Гольдман вздохнул с некоторым облегчением. Потом Маркус сказал:
— Позвольте, прежде чем вы уйдете, спросить вас — вы видели мастерскую моего брата?
Гольдман ответил, что нет, и Маркус пригласил его обратно. Они прошли через комнату, где лежало в мире тело усопшего Гейнриха, и вышли через другую дверь. В пекарне, холодной, как покойницкая, Гольдман увидел две большие печи, пшеничные плоды которых так много лет дарили ему радость и удовольствие. Кроме них, в пекарне был ряд меньших по размерам печей, в которых Гейнрих, словно одержимый алхимик, проводил свои эксперименты. На полках, развешенных по стенам, стояли кувшины и бутыли с этикетками, из которых явствовало, что в этих емкостях находятся всевозможные виды муки, все мыслимое разнообразие семян и шелухи, сердцевин и мякоти невероятного количества плодов. На полках, кроме того, можно было увидеть жернова и формы, а на столе лежали даже гипсовые модели хлебов.
— Он всегда любил доводить свои планы до совершенства. Смотрите, это книги его записей.
Несколько увесистых фолиантов были заполнены исключительно рисунками хлебов самой разнообразной формы и текстуры; был даже проект изготовления хлеба в виде парусного корабля.
— Он воплотил в жизнь лишь ничтожную часть своих замыслов. Но такова судьба любого искусства.

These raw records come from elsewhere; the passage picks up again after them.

-- ==== Sys2Proof/Config.lean ====
section
/-!
DEFINITION. The parameters the spec leaves OPEN (spec/00_scope.md section 4) as plain data with the spec's defaults, and
the free values: bytes and patterns nothing in the model can evaluate.
-/
namespace Sys2Proof

/-- The quantities of spec/10_state.md R18. -/
inductive Quantity where
  | volt | temp | curr | iavg | acr | acrl | ab | acap | vsns
deriving DecidableEq, Repr

/-- `FMT[q].width` (R18): one byte or a 16-bit word. -/
inductive RawWidth where
  | w8
  | w16
deriving DecidableEq, Repr

/-- A row of the raw-format table `FMT` (R18), less what the spec fixes for every quantity. -/
structure RawFormat where
  width  : RawWidth
  signed : Bool
deriving DecidableEq, Repr

/-- `STATUS_POS` (spec/10_state.md R22): the positions of the four Status flags the spec does not fix. -/
structure StatusPos where
  aef    : Fin 8
  sef    : Fin 8
  learnf : Fin 8
  porf   : Fin 8
deriving DecidableEq, Repr

/-- Flag names: the six of the Status Register (spec/41_bitfield.md R92), and any name an OPEN table gives (R93 to R95). -/
inductive FlagName where
  | chgtf | aef | sef | learnf | uvf | porf
  | other (name : String)
deriving DecidableEq, Repr

/-- A table of named flag positions (spec/10_state.md R22). -/
abbrev FieldTable := List (FlagName × Fin 8)

/-- Access modes of a register (spec/20_memory.md R31). -/
inductive Access where
  | r | rw | w
deriving DecidableEq, Repr

/-- Register widths in bytes (spec/20_memory.md R31: 1, 2, 8, 16 or 32). -/
inductive RegWidth where
  | b1 | b2 | b8 | b16 | b32
deriving DecidableEq, Repr

def RegWidth.bytes : RegWidth → Nat
  | .b1 => 1
  | .b2 => 2
  | .b8 => 8
  | .b16 => 16
  | .b32 => 32

/-- The logical registers the spec names (spec/20_memory.md R33, R35, R46, spec/10_state.md R18, spec/41_bitfield.md R92 to
R95, spec/42_function_commands.md R100). -/
inductive RegName where
  | temperature | voltage | current | averageCurrent | accumulatedCurrent | accumulatedCurrentLow
  | activeAbsoluteCapacity | standbyAbsoluteCapacity | activeRelativeCapacity | standbyRelativeCapacity
  | status | control | specialFeature | eeprom
  | accumulationBias | chargeVoltage | minimumChargeCurrent | activeEmptyVoltage | activeEmptyCurrent
  | senseResistorPrime | senseResistorGain | factoryGain | userEeprom
  /-- The general view of the parameter block 0x60..0x7F. -/
  | parameterEeprom
  | functionCommand
deriving DecidableEq, Repr

/-- An address, a width and an access mode (spec/20_memory.md R31). -/
structure RegEntry where
  addr   : Byte
  width  : RegWidth
  access : Access
deriving DecidableEq, Repr

/-- `REGMAP : name -> (address, width, access)` where it is OPEN (spec/20_memory.md R35): one entry for every name but the two
the source fixes. `others` are registers of the chip that the spec does not name. -/
structure RegMap where
  temperature             : RegEntry
  voltage                 : RegEntry
  current                 : RegEntry
  averageCurrent          : RegEntry
  accumulatedCurrent      : RegEntry
  accumulatedCurrentLow   : RegEntry
  activeAbsoluteCapacity  : RegEntry
  standbyAbsoluteCapacity : RegEntry
  activeRelativeCapacity  : RegEntry
  standbyRelativeCapacity : RegEntry
  status                  : RegEntry
  control                 : RegEntry
  specialFeature          : RegEntry
  eeprom                  : RegEntry
  accumulationBias        : RegEntry
  chargeVoltage           : RegEntry
  minimumChargeCurrent    : RegEntry
  activeEmptyVoltage      : RegEntry
  activeEmptyCurrent      : RegEntry
  senseResistorPrime      : RegEntry
  senseResistorGain       : RegEntry
  factoryGain             : RegEntry
  userEeprom              : RegEntry
  others                  : List RegEntry
deriving DecidableEq, Repr

/-- PRESUMED (log entry 28): the register map of the DS2782 as its datasheet gives it, in part in spec/93 G12. The spec gives
no address of these registers. -/
def RegMap.default : RegMap where
  temperature := ⟨0x0A, .b2, .r⟩
  voltage := ⟨0x0C, .b2, .r⟩
  current := ⟨0x0E, .b2, .r⟩
  averageCurrent := ⟨0x08, .b2, .r⟩
  accumulatedCurrent := ⟨0x10, .b2, .rw⟩
  accumulatedCurrentLow := ⟨0x12, .b2, .r⟩
  activeAbsoluteCapacity := ⟨0x02, .b2, .r⟩
  standbyAbsoluteCapacity := ⟨0x04, .b2, .r⟩
  activeRelativeCapacity := ⟨0x06, .b1, .r⟩
  standbyRelativeCapacity := ⟨0x07, .b1, .r⟩
  status := ⟨0x01, .b1, .rw⟩
  control := ⟨0x60, .b1, .rw⟩
  specialFeature := ⟨0x15, .b1, .rw⟩
  eeprom := ⟨0x1F, .b1, .rw⟩
  accumulationBias := ⟨0x61, .b1, .rw⟩
  chargeVoltage := ⟨0x64, .b1, .rw⟩
  minimumChargeCurrent := ⟨0x65, .b1, .rw⟩
  activeEmptyVoltage := ⟨0x66, .b1, .rw⟩
  activeEmptyCurrent := ⟨0x67, .b1, .rw⟩
  senseResistorPrime := ⟨0x69, .b1, .rw⟩
  senseResistorGain := ⟨0x78, .b2, .rw⟩
  factoryGain := ⟨0x7B, .b2, .r⟩
  userEeprom := ⟨0x20, .b16, .rw⟩
  others := [⟨0xF0, .b8, .r⟩]

/-- How the address phase of a read ends (spec/20_memory.md R36, spec/93 U11: a parameter of the transport). -/
inductive PhaseEnd where
  | stop
  | repeatedStart
deriving DecidableEq, Repr

/-- Every OPEN parameter of the spec (spec/00_scope.md section 4, spec/93 U11 and U12). Factors are given as the rational
of their decimal definition; a floating `NUMFMT` rounds them when they are used (spec/40_conversion.md R66). -/
structure Params where
  numFormat                   : NumFormat
  temperatureFactor           : Rat
  accumulatedCurrentFactor    : Rat
  accumulatedCurrentLowFactor : Rat
  accumulationBiasFactor      : Rat
  tempFormat                  : RawFormat
  currFormat                  : RawFormat
  iavgFormat                  : RawFormat
  acrFormat                   : RawFormat
  acrlFormat                  : RawFormat
  abFormat                    : RawFormat
  acapFormat                  : RawFormat
  vsnsFormat                  : RawFormat
  statusPos                   : StatusPos
  controlFields               : FieldTable
  sfrFields                   : FieldTable
  eepromFields                : FieldTable
  regmap                      : RegMap
  reserved                    : List Byte
  phaseEnd                    : PhaseEnd
deriving DecidableEq, Repr

/-- The spec's defaults (spec/00_scope.md section 4, spec/10_state.md R17, R18, R22). DESIGN CHOICE (log entry 4) where
the spec gives none: no reserved address, and STOP between the phases of a read; `REGMAP` is PRESUMED (log entry 28). -/
def Params.default : Params where
  numFormat := .exact
  temperatureFactor := 1 / 256
  accumulatedCurrentFactor := 1 / 160
  accumulatedCurrentLowFactor := 1 / 10485760
  accumulationBiasFactor := 1 / 640
  tempFormat := ⟨.w16, true⟩
  currFormat := ⟨.w16, true⟩
  iavgFormat := ⟨.w16, true⟩
  acrFormat := ⟨.w16, false⟩
  acrlFormat := ⟨.w16, false⟩
  abFormat := ⟨.w8, true⟩
  acapFormat := ⟨.w16, false⟩
  vsnsFormat := ⟨.w16, true⟩
  statusPos := ⟨1, 2, 3, 7⟩
  controlFields := []
  sfrFields := []
  eepromFields := []
  regmap := RegMap.default
  reserved := []
  phaseEnd := .stop

/-- FREE VALUE (log entry 9): the byte the chip answers at the n-th draw (spec/20_memory.md R44, spec/93 U2, U3, U13). -/
opaque Config.chipByte : Nat → Byte

/-- FREE VALUE (log entry 14): the sign of a NaN an operation produces; the spec gives none (spec/40_conversion.md R81). -/
opaque Config.nanSign : Bool

/-- FREE VALUE (log entry 14): what fills the fraction of a NaN an operation produces; `FloatFormat.nan` keeps the pattern
a NaN whatever this is. -/
opaque Config.nanPayload : Nat

end Sys2Proof
end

Гольдман дивился рисункам и наброскам, оставленным его скромным другом-булочником. Весь этот колоссальный труд посвящен всего лишь простому, самому обычному хлебу! Неужели все булочники таковы — поглощены своим собственным видением? Гейнрих был таким спокойным (таким унылым — Гольдман вдруг увидел Гейнриха в совершенно ином свете). Не было никаких признаков одержимости, двигавшей поступками этого человека.
Гольдман сказал, что очень благодарен Маркусу за то, что тот оказал ему честь, пригласив в святая святых хлебопечения, но, к сожалению, ему надо идти. Подойдя к двери магазина, Гольдман снова увидел на прилавке зачерствевший хлеб, ощутив при этом укол сожаления, смешанного с голодом.

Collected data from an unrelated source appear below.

-- ==== Sys2Proof/Machine/Construct.lean ====
section
/-!
DEFINITION. Construction, the block's only reset (spec/70_reset_and_hazards.md R125).
-/
namespace Sys2Proof.Machine

/-- `construct(bus, addr, rsns)` (R125), with the OPEN parameters: refused where `rsns` is no admitted sense resistance
(spec/60_exceptions.md R120) or a parameter is outside what the spec admits. The bus handle is the transport's, which the
model does not hold. No bus transaction is made (R126). -/
def construct (addr : BitVec 7) (rsns : NumVal) (p : Params) : Host.Outcome State Fault Refusal :=
  if p.wellFormed then
    match NumVal.reciprocal? p.numFormat rsns with
    | none => .refused .senseResistorNotAdmitted
    | some mho =>
      .next { rsns := rsns, rsnsMho := mho, params := p, deviceAddr := addr, mem := [], inputs := [],
              rsp := none, ret := none, bus := [], chipUnsettled := false, draws := 0 }
  else .refused .parametersNotAdmitted

end Sys2Proof.Machine
end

— Мы будем сердечно тосковать о нем, — сказал он, — но все же мне надо не забыть заглянуть к герру Мозеру, чтобы сделать у него заказ. Художники должны получать почести, но жизнь продолжается.
Гольдман вышел на залитую ярким светом улицу и направился дальше. Какая жалость, что придется искать нового поставщика утреннего хлеба. Если бы он раньше знал, какого мастерства требует приготовление пищи, которую он ел! Теперь Гольдман попытался вспомнить текстуру и вкус этого замечательного хлеба и сравнить его с изделиями мастеров меньшего калибра. Поразмышляв на эту тему, он начал понимать, что именно отличало хлеб Гейнриха и делало его шедевром гения. В его изделиях были легкость и уникальные свойства поверхности, делавшие его хлеб незаменимым а сочетании с мясом и сыром, которые Гольдман так любил на него класть. Хлеб Мозера никогда не станет равноценной заменой. Подумать только, ведь он, Гольдман, знал этого великого человека и почти ежедневно разговаривал с ним на протяжении многих лет! Пожалуй, ему стоит написать о Гейнрихе короткие мемуары.
Он пошел дальше и через некоторое время заметил нищего, сидевшего у стены. Когда Гольдман проходил мимо, нищий заговорил.
— Подайте что-нибудь ветерану Брунневальда.
Эти слова заставили Гольдмана остановиться и внимательно посмотреть на произнесшего их человека, одетого в тряпье, отдаленно напоминавшее военную форму, хотя нельзя было утверждать этого с полной уверенностью.
— Вы сражались при Брунневальде? Но это же было бог весть когда, верно?
— Я был тогда сущим мальчишкой, милостивый господин.
— Но все же вы не можете быть стары настолько, чтобы…
— Я действительно не выгляжу на свой преклонный возраст, но я был при Брунневальде, и это так же верно, как то, что я сижу здесь перед вами.
— И с тех пор на этом основании вы и просите подаяния?
— Я участвовал во многих битвах, милостивый господин, но Брунневальд приносит мне самое большое денежное вознаграждение. Полагаю, именно потому, что это было так давно. Еще можно получить несколько мелких монет за Херринген и Мюльнау, но Кнерренберг — дело совершенно тухлое. За то сражение никто не дает и ломаного гроша.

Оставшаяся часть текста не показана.